### Data extract

+++

-- ==== Sys2Proof/Machine/Entry.lean ====
section
/-!
DEFINITION. Machine/Entry.lean: access to group entries and sequencer threads, the activity counter of
the deadlock detector, launch authority (R21 to R23), and the local DET flags (R218, R291).
-/

namespace Sys2Proof.Machine

/-! ### Group entries -/

def Chip.ent (c : Chip) (g : Nat) : GrEntry := SMap.find c.gr.entries g .reset

def Chip.modEnt (c : Chip) (g : Nat) (f : GrEntry → GrEntry) : Chip :=
  { c with gr := { c.gr with entries := SMap.put c.gr.entries g .reset (f (c.ent g)) } }

/-- The entry with a group ID in a state other than FREE (R270). -/
def findGidIn (hub : Bool) : SMap GrEntry → Nat → Option Nat
  | [], _ => none
  | (g, e) :: r, gid =>
    if (if hub then g else e.gid) = gid && e.state != .free then some g else findGidIn hub r gid

def Chip.findGid (c : Chip) (gid : Nat) : Option Nat := findGidIn c.id.hub c.gr.entries gid

/-- The group ID of an entry: its index in a hub (R270). -/
def Chip.gidOf (c : Chip) (g : Nat) : Nat := if c.id.hub then g else (c.ent g).gid

/-- STRICT, HOLD_ON_LOSS, APEX and the lintel depth D of an entry (R271, R209). -/
def GrEntry.strict (e : GrEntry) : Bool := Word.bit e.mode 31
def GrEntry.holdOnLoss (e : GrEntry) : Bool := Word.bit e.mode 30
def GrEntry.apex (e : GrEntry) : Bool := Word.bit e.mode 28
def GrEntry.depth (e : GrEntry) : Nat := Word.field e.mode 24 2 + 1

/-- The group's working plane: a hub reads its own (R271). -/
def Chip.planeOf (c : Chip) (g : Nat) : Bool :=
  if c.id.hub then c.id.planeB else Word.bit (c.ent g).mode 29

/-- The port on which a group's traffic goes up: the working-plane port of a die, the active upstream
of a hub (R16, R223). -/
def Chip.groupUp (c : Chip) (g : Nat) : Nat :=
  if c.id.hub then (if c.tr.upAlt then 65 else 64) else if c.planeOf g then 1 else 0

/-- The sealed states: SEALED, ACTIVE, LOSS_HELD and FAILED (R272). -/
def GrMode.isSealed (m : GrMode) : Bool :=
  match m with
  | .sealed | .active | .lossHeld | .failed => true
  | .free | .opened | .quar => false

/-- States in which the sequencer can use an entry (R219, R272). -/
def GrMode.usable (m : GrMode) : Bool :=
  match m with
  | .sealed | .active | .lossHeld => true
  | .free | .opened | .failed | .quar => false

def GrMode.code (m : GrMode) : Nat :=
  match m with
  | .free => 0
  | .opened => 1
  | .sealed => 2
  | .active => 3
  | .lossHeld => 4
  | .failed => 5
  | .quar => 6

/-- The set bits of a number below `n`, in rising order. -/
def bitsOf (n mask : Nat) : List Nat := (List.range n).filter fun i => mask.testBit i

/-- The listed ports of a hub's entry. -/
def GrEntry.listed (e : GrEntry) : List Nat := bitsOf 64 e.pmap

/-- The parameters of a GR or MT record: group ID, port and reason, and the generation or course. -/
def grRep (gid port reason : Nat) (second : Nat) : Rep :=
  { p1 := Word.place (gid % 4096) 0 ||| Word.place (port % 256) 16 ||| Word.place reason 24
    p2 := some (BitVec.ofNat 32 second)
    inst := some gid }

/-! ### Activity of a group (R264) -/

/-- The activity counter of an entry rises; a change ends a deadlock episode (R269). -/
def Chip.activity (c : Chip) (g : Nat) : Chip :=
  c.modEnt g fun e => { e with dl := { e.dl with act := (e.dl.act + 1) % 2 ^ 32, deadlock := false } }

/-! ### Threads -/

def Chip.th (c : Chip) (t : Nat) : ThreadState := SMap.find c.sq.threads t .reset

def Chip.modTh (c : Chip) (t : Nat) (f : ThreadState → ThreadState) : Chip :=
  { c with sq := { c.sq with threads := SMap.put c.sq.threads t .reset (f (c.th t)) } }

def ThMode.code (m : ThMode) : Nat :=
  match m with
  | .idle => 0
  | .run => 1
  | .waitT => 2
  | .waitF => 3
  | .waitB => 4
  | .waitS => 5
  | .waitN => 6
  | .authHold => 7
  | .cwait => 8
  | .halted => 9
  | .fault => 10
  | .solo => 11

/-- A thread in IDLE, HALTED or FAULT does not count as running. -/
def ThMode.stopped (m : ThMode) : Bool := m == .idle || m == .halted || m == .fault

/-- Base and effective priority (R193, R199). -/
def Chip.basePrio (c : Chip) (t : Nat) : Nat := Word.field (c.reg Reg.SQ_TCFG t) 28 2
def Chip.effPrio (c : Chip) (t : Nat) : Nat := min 3 (c.basePrio t + (c.th t).aged)

/-- The thread runs again: its group's activity counter rises (R264) and its aging restarts. -/
def Chip.toRun (c : Chip) (t : Nat) : Chip :=
  (c.modTh t fun x => x.enterRun c.tk.frc).activity (c.th t).grp

/-- The parameters of an SQ record (R219). -/
def Chip.sqRep (c : Chip) (t : Nat) (third : Option Word := none) : Rep :=
  { p1 := BitVec.ofNat 32 t ||| Word.place (c.th t).pc 16
    p2 := BitVec.ofNat 32 (c.th t).course
    p3 := third
    inst := some t }

/-- A thread stops in FAULT with its code (R219); the event has been or is reported by the caller. -/
def Chip.thStop (c : Chip) (t fcode : Nat) : Chip :=
  c.modTh t fun x => { x with mode := .fault, fcode := fcode }

/-- A fault of R219: reported, and the thread stops with its PC on the instruction. -/
def Chip.thFault (c : Chip) (t : Nat) (e : Ev) (fcode : Nat) : Chip :=
  (c.report e (c.sqRep t)).thStop t fcode

/-- The mailbox of a thread. -/
def Chip.mbox (c : Chip) (t m : Nat) : Nat := SMap.find (c.th t).mb m 0
def Chip.setMbox (c : Chip) (t m v : Nat) : Chip :=
  c.modTh t fun x => { x with mb := SMap.put x.mb m 0 (v % 2 ^ 64) }

/-- The listed threads bound to a group entry, IDLE ones apart. -/
def Chip.bound (c : Chip) (g : Nat) : List (Nat × ThreadState) :=
  c.sq.threads.filter fun e => e.2.grp == g && e.2.mode != .idle

/-! ### Launch authority -/

/-- A servo state gives a group launch authority (R21). -/
def Chip.authorityIn (c : Chip) (g : Nat) (m : SvMode) : Bool :=
  if (c.ent g).strict then m == .locked || m == .holdover else m != .freerun

/-- The state at the start of the present tick (R23). -/
def Chip.startMode (c : Chip) : SvMode :=
  match c.sv.tickStart with
  | some (f, m) => if f = c.tk.frc then m else c.sv.mode
  | none => c.sv.mode

/-- Launch authority of a group as a tap tests it: by the state at the start of the tick (R23). -/
def Chip.tapAuthority (c : Chip) (g : Nat) : Bool := c.authorityIn g c.startMode

/-! ### DET -/

/-- The local DET of a course is cleared (R218). -/
def Chip.detClear (c : Chip) (g course : Nat) : Chip :=
  c.modEnt g fun e =>
    if e.detLost.contains course then e else { e with detLost := course :: e.detLost }

def Chip.detOf (c : Chip) (g course : Nat) : Bool := !((c.ent g).detLost.contains course)

/-- The arrival that carries a course has left the die or has been dropped (R212, R303). -/
def GrEntry.closedTo (e : GrEntry) (course : Nat) : Bool :=
  match e.sentTo with
  | some n => decide (course ≤ n)
  | none => false

/-- A course's base has passed on a thread: it is the thread's course and its base has come, or an earlier one. -/
def ThreadState.begun (x : ThreadState) (now course : Nat) : Bool :=
  x.mode != .cwait && decide (x.n0 ≤ course)
    && (decide (course < x.course) || (x.course == course && decide (x.base ≤ now)))

/-- The count that a thread has armed for a course of the group it is bound to (R210). -/
def ThreadState.armOf (x : ThreadState) (course : Nat) : Option ArmCount :=
  x.arms.find? fun a => a.grp == x.grp && a.course == course

/-- A thread may still contribute to a course: its armed count is not met, or, where it has armed none for it, the
course is its own and it has not issued its SYNC (log entry 24). -/
def ThreadState.openTo (x : ThreadState) (course : Nat) : Bool :=
  match x.armOf course with
  | some a => decide (a.made < a.k) || (a.k == 0 && !a.synced)
  | none => x.course == course && decide (x.n0 ≤ course) && x.mode != .waitB && !x.mode.stopped

/-- A course is in flight on the die from its course base until its last CONTRIB (R171). -/
def Chip.inFlight (c : Chip) (g course : Nat) : Bool :=
  !((c.ent g).closedTo course) && ((c.bound g).any fun e => e.2.begun c.now course)
    && (c.bound g).any fun e => e.2.openTo course

/-- The courses of a group that can be in flight: the threads' current courses and the three before. -/
def Chip.courses (c : Chip) (g : Nat) : List Nat :=
  ((c.bound g).flatMap fun e => (List.range 4).filterMap fun k =>
    if k ≤ e.2.course then some (e.2.course - k) else none).eraseDups

/-- The crossing-use mask of a group: the OR of SQ_TXMASK over its threads (R218). -/
def Chip.useMask (c : Chip) (g : Nat) : Nat :=
  (c.bound g).foldl (fun m e => m ||| (c.reg Reg.SQ_TXMASK e.1).toNat) 0

/-- Groups with a bound thread. -/
def Chip.busyGroups (c : Chip) : List Nat :=
  ((c.sq.threads.filter fun e => e.2.mode != .idle).map fun e => e.2.grp).eraseDups

/-- Every course in flight of the groups a test takes loses its DET. -/
def Chip.detClearAll (c : Chip) (take : Nat → Bool) : Chip :=
  (c.busyGroups.filter take).foldl
    (fun c g => ((c.courses g).filter (c.inFlight g)).foldl (fun c n => c.detClear g n) c) c

/-- A slip or a FALLBACK write on a crossing class (R171). -/
def Chip.detClearClass (c : Chip) (cls : Nat) : Chip :=
  c.detClearAll fun g => (c.useMask g).testBit cls

/-- While the servo is in FREERUN, ACQUIRE or HOLD_EXPIRED, every course in flight of a strict group
loses its DET (R291); the state of a tick is the one at its start (R23). -/
def Chip.servoSweep (c : Chip) : Chip :=
  if c.id.hub || c.startMode == .locked || c.startMode == .holdover then c
  else c.detClearAll fun g => (c.ent g).strict

/-! ### Census completion and threads -/

/-- Threads of an entry in CWAIT run once it reports its census complete (R195). -/
def Chip.cwaitExit (c : Chip) (g : Nat) : Chip :=
  if (c.ent g).censusOk then
    ((c.bound g).filter fun e => e.2.mode == .cwait).foldl (fun c e => c.toRun e.1) c
  else c

end Sys2Proof.Machine
end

+++

### What is expected
Which lines of the records above hold the word "lossHeld"? Copy each of them.

### Reply to the task
  | .sealed | .active | .lossHeld | .failed => true
  | .sealed | .active | .lossHeld => true
  | .lossHeld => 4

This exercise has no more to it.